Your objective:
Entries follow. Give back exactly the lines starting at the one containing "namespace Sys2Proof.Machine" and ending at the one containing "its own offset", and no other lines.

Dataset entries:

****

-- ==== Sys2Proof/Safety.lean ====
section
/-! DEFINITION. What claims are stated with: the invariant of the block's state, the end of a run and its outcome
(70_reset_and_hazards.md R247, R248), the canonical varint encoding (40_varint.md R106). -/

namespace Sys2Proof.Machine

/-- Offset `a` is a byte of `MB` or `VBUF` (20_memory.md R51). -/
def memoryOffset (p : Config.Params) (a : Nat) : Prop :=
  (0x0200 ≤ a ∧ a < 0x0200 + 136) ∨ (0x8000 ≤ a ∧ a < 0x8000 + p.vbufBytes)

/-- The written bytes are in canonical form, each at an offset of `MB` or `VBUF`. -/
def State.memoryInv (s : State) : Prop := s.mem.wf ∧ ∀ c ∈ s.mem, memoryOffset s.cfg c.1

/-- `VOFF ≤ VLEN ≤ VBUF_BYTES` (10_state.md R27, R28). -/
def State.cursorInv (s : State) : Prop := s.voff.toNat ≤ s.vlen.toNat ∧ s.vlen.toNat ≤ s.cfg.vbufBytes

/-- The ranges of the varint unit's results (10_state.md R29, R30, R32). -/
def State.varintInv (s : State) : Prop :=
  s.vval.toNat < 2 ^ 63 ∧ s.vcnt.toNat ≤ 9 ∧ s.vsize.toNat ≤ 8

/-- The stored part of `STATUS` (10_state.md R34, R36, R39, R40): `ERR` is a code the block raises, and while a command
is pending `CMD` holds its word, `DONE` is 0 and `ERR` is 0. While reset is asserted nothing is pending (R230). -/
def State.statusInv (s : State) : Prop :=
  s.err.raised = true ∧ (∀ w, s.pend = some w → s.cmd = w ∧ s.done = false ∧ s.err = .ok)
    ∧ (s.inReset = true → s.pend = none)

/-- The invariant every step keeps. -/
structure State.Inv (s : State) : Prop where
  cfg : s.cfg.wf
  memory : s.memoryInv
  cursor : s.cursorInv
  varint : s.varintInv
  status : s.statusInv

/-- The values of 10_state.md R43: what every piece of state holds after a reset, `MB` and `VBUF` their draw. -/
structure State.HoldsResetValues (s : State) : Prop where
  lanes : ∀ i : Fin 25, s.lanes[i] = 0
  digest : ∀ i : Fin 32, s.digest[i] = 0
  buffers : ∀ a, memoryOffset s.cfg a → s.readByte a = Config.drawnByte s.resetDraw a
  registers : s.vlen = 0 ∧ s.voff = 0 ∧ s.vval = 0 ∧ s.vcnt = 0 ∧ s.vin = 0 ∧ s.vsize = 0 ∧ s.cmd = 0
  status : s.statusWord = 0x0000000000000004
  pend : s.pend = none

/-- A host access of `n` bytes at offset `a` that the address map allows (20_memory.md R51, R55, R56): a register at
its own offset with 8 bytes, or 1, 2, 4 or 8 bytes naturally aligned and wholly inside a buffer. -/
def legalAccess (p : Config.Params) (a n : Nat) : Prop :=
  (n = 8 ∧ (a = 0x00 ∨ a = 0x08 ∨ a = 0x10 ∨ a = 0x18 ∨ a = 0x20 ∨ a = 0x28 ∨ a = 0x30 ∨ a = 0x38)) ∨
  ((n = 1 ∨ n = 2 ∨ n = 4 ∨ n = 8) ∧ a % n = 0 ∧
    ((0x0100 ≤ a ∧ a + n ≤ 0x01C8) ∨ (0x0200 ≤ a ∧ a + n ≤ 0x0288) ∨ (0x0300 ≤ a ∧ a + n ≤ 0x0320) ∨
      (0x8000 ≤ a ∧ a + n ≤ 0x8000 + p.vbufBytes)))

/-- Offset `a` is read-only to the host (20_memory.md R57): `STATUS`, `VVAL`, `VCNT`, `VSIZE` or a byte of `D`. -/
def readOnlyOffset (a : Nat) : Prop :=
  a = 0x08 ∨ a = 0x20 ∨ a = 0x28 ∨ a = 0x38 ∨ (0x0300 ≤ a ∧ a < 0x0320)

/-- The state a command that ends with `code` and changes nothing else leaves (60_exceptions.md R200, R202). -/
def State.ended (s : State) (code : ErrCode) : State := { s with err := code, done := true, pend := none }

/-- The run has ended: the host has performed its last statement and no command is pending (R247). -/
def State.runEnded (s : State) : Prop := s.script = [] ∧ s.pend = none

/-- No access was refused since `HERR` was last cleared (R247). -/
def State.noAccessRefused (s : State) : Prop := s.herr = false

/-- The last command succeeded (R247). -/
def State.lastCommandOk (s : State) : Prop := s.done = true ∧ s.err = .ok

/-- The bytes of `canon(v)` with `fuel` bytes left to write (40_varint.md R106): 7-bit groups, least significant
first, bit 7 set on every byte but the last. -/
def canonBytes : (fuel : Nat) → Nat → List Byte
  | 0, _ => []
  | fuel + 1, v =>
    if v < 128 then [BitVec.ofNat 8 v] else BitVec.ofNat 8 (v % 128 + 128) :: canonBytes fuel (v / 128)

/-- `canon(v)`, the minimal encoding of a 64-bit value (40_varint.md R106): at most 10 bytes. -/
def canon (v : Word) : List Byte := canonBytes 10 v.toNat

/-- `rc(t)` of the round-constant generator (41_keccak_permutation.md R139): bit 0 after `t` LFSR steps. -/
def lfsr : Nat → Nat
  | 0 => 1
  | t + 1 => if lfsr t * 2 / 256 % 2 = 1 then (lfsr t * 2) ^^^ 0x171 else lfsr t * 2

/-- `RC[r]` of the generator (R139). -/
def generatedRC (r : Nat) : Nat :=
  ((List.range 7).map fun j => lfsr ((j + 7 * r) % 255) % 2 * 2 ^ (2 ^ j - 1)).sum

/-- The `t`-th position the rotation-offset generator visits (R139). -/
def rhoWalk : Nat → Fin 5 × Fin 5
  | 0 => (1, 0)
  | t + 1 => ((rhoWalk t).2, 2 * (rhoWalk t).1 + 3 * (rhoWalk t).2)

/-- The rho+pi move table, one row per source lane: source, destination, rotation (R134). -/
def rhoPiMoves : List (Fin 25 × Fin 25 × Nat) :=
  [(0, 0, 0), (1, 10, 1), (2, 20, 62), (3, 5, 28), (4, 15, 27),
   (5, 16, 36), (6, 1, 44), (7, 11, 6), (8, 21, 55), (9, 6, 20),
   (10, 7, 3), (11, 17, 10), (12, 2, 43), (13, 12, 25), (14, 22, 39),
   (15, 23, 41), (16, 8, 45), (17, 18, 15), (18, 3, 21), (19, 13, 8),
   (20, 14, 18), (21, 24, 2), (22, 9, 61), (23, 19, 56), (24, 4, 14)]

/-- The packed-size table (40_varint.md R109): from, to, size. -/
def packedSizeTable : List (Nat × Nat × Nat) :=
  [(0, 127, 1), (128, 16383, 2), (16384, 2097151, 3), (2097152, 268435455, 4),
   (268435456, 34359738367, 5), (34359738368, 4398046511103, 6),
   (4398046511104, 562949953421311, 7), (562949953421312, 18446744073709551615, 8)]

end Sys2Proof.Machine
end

****

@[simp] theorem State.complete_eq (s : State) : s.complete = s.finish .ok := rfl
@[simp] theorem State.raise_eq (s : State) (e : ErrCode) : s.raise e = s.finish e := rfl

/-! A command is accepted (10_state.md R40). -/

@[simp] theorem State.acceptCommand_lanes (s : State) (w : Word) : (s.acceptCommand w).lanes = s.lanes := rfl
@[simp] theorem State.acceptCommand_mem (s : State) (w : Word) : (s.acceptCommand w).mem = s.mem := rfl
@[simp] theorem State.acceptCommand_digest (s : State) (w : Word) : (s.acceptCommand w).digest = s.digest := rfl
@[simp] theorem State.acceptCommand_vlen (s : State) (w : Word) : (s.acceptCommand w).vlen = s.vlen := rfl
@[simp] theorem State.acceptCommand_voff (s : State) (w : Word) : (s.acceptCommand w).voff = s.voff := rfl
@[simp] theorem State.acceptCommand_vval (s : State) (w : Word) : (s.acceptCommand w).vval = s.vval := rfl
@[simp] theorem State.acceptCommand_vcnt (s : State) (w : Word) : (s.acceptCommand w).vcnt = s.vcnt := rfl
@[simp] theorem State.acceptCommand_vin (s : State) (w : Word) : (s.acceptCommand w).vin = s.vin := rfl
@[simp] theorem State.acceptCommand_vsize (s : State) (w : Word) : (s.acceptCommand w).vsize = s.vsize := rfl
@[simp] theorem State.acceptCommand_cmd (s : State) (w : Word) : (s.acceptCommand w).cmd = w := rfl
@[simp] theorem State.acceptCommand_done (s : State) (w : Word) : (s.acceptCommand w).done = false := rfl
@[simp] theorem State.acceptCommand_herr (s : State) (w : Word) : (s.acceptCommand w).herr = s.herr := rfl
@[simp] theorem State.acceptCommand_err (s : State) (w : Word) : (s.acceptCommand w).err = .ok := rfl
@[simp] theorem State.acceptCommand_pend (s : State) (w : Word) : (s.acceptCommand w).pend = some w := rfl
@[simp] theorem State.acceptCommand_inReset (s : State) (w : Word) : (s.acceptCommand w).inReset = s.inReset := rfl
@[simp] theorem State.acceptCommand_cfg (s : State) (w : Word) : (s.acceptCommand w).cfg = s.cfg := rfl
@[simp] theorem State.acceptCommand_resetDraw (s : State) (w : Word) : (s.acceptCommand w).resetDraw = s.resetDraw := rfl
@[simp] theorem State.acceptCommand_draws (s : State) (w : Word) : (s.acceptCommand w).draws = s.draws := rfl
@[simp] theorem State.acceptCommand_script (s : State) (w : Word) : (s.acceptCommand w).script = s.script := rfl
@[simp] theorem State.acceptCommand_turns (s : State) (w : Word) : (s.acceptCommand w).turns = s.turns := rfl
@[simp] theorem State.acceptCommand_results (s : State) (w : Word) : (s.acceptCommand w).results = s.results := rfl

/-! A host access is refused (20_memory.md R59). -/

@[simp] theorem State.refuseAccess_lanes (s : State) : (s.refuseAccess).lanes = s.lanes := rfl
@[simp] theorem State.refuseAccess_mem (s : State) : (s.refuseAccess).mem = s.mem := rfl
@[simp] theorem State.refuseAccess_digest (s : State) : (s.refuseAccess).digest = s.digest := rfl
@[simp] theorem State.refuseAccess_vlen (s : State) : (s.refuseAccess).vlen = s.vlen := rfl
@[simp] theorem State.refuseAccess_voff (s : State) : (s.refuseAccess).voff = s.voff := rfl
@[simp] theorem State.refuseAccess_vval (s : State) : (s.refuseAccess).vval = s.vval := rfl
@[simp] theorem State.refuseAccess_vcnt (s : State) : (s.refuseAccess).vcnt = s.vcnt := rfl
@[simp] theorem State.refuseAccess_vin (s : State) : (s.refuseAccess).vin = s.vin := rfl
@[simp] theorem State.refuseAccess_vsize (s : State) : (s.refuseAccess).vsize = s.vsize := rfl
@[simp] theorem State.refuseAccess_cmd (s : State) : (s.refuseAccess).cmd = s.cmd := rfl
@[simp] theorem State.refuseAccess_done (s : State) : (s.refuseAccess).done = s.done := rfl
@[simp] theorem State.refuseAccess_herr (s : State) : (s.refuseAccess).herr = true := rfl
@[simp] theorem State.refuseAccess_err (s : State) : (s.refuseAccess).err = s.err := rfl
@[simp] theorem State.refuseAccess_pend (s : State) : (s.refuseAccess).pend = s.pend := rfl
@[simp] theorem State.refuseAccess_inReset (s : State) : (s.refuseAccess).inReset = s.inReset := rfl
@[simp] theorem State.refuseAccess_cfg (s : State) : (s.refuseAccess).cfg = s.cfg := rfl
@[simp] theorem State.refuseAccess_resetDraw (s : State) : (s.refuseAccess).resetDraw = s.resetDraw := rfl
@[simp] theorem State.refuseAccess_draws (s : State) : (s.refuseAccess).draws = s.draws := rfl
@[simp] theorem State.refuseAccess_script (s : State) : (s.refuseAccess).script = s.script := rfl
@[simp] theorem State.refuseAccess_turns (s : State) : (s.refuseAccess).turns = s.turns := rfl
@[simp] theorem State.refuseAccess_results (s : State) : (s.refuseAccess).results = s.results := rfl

****

Problem solution:
namespace Sys2Proof.Machine

/-- Offset `a` is a byte of `MB` or `VBUF` (20_memory.md R51). -/
def memoryOffset (p : Config.Params) (a : Nat) : Prop :=
  (0x0200 ≤ a ∧ a < 0x0200 + 136) ∨ (0x8000 ≤ a ∧ a < 0x8000 + p.vbufBytes)

/-- The written bytes are in canonical form, each at an offset of `MB` or `VBUF`. -/
def State.memoryInv (s : State) : Prop := s.mem.wf ∧ ∀ c ∈ s.mem, memoryOffset s.cfg c.1

/-- `VOFF ≤ VLEN ≤ VBUF_BYTES` (10_state.md R27, R28). -/
def State.cursorInv (s : State) : Prop := s.voff.toNat ≤ s.vlen.toNat ∧ s.vlen.toNat ≤ s.cfg.vbufBytes

/-- The ranges of the varint unit's results (10_state.md R29, R30, R32). -/
def State.varintInv (s : State) : Prop :=
  s.vval.toNat < 2 ^ 63 ∧ s.vcnt.toNat ≤ 9 ∧ s.vsize.toNat ≤ 8

/-- The stored part of `STATUS` (10_state.md R34, R36, R39, R40): `ERR` is a code the block raises, and while a command
is pending `CMD` holds its word, `DONE` is 0 and `ERR` is 0. While reset is asserted nothing is pending (R230). -/
def State.statusInv (s : State) : Prop :=
  s.err.raised = true ∧ (∀ w, s.pend = some w → s.cmd = w ∧ s.done = false ∧ s.err = .ok)
    ∧ (s.inReset = true → s.pend = none)

/-- The invariant every step keeps. -/
structure State.Inv (s : State) : Prop where
  cfg : s.cfg.wf
  memory : s.memoryInv
  cursor : s.cursorInv
  varint : s.varintInv
  status : s.statusInv

/-- The values of 10_state.md R43: what every piece of state holds after a reset, `MB` and `VBUF` their draw. -/
structure State.HoldsResetValues (s : State) : Prop where
  lanes : ∀ i : Fin 25, s.lanes[i] = 0
  digest : ∀ i : Fin 32, s.digest[i] = 0
  buffers : ∀ a, memoryOffset s.cfg a → s.readByte a = Config.drawnByte s.resetDraw a
  registers : s.vlen = 0 ∧ s.voff = 0 ∧ s.vval = 0 ∧ s.vcnt = 0 ∧ s.vin = 0 ∧ s.vsize = 0 ∧ s.cmd = 0
  status : s.statusWord = 0x0000000000000004
  pend : s.pend = none

/-- A host access of `n` bytes at offset `a` that the address map allows (20_memory.md R51, R55, R56): a register at
its own offset with 8 bytes, or 1, 2, 4 or 8 bytes naturally aligned and wholly inside a buffer. -/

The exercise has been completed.